Give back a single number: the count of lines in the data that contain the string "changes".

[Stored items]
★ ★ ★ ★

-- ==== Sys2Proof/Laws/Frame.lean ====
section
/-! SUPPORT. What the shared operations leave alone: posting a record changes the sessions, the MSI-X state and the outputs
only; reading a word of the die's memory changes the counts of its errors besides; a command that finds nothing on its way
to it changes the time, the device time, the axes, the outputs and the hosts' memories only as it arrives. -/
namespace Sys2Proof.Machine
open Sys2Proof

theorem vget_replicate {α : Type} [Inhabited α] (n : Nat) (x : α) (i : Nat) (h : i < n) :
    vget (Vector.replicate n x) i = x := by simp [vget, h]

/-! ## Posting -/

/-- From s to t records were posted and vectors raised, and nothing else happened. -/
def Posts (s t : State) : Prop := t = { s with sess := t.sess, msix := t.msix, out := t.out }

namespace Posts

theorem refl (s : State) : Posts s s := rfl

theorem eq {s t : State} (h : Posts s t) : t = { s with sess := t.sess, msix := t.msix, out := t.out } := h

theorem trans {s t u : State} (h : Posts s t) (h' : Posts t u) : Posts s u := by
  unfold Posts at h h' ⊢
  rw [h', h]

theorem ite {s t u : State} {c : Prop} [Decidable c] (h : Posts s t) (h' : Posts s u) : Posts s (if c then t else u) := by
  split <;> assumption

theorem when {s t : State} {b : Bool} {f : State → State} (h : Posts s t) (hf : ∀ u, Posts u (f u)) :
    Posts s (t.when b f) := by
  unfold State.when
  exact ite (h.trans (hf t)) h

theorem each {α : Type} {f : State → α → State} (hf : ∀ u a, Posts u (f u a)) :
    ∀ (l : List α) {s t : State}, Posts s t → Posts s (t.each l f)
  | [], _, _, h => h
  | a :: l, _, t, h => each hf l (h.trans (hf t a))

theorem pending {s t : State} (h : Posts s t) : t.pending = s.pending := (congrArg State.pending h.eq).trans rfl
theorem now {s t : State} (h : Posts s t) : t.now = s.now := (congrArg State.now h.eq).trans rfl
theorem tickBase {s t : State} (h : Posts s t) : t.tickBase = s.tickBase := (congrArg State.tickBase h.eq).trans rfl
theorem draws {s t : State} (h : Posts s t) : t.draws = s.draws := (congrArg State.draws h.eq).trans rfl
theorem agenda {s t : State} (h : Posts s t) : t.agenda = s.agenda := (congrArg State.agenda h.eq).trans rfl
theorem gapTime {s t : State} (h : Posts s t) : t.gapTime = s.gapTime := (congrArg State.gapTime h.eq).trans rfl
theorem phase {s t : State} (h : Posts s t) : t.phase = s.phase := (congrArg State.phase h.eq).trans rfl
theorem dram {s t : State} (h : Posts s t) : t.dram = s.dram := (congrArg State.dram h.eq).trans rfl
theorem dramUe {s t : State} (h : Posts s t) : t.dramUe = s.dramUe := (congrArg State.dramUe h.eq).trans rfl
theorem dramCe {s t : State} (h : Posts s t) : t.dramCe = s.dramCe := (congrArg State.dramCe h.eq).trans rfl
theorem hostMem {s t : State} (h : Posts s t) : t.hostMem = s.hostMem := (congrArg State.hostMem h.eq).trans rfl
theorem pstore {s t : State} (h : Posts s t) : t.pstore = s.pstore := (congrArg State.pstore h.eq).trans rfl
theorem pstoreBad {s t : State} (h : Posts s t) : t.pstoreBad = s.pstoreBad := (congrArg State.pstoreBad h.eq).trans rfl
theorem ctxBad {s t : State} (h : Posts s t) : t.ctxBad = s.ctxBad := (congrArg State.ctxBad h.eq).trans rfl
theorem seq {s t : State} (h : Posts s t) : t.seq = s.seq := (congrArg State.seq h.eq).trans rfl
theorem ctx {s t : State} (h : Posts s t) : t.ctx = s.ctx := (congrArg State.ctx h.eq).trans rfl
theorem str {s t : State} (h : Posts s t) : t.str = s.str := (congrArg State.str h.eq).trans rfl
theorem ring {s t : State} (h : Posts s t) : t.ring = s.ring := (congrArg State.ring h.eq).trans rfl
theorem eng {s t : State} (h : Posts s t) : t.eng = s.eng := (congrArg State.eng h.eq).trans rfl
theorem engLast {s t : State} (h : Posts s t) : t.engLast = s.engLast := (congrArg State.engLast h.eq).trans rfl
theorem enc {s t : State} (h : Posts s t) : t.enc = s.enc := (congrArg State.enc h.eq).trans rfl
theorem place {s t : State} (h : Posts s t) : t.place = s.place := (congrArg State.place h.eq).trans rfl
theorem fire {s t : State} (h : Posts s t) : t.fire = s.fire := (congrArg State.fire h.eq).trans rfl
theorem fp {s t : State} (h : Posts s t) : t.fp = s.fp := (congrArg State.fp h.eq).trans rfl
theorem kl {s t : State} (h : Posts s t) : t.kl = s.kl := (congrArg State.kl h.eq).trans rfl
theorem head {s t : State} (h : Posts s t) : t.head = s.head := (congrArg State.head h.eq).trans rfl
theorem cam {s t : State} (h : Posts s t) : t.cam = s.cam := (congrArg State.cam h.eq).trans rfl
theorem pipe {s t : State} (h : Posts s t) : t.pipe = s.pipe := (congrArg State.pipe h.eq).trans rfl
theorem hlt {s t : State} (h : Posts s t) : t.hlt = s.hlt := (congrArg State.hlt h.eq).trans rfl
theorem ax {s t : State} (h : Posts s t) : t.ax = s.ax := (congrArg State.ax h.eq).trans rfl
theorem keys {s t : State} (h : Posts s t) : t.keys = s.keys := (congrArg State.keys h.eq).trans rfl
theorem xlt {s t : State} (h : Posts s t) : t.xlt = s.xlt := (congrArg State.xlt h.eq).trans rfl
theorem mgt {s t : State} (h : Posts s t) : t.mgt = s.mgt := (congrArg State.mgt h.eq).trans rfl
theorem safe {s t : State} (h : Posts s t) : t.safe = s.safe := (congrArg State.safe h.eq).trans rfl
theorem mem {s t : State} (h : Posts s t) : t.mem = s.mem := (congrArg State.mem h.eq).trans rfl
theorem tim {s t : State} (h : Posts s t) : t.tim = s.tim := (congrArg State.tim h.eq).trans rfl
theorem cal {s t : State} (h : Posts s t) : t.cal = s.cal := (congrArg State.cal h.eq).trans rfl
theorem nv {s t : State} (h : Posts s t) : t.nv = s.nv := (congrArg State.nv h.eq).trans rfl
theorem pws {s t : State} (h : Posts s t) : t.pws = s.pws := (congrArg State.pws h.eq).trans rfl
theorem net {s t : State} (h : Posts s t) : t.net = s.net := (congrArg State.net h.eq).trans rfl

★ ★ ★ ★

The answer -
3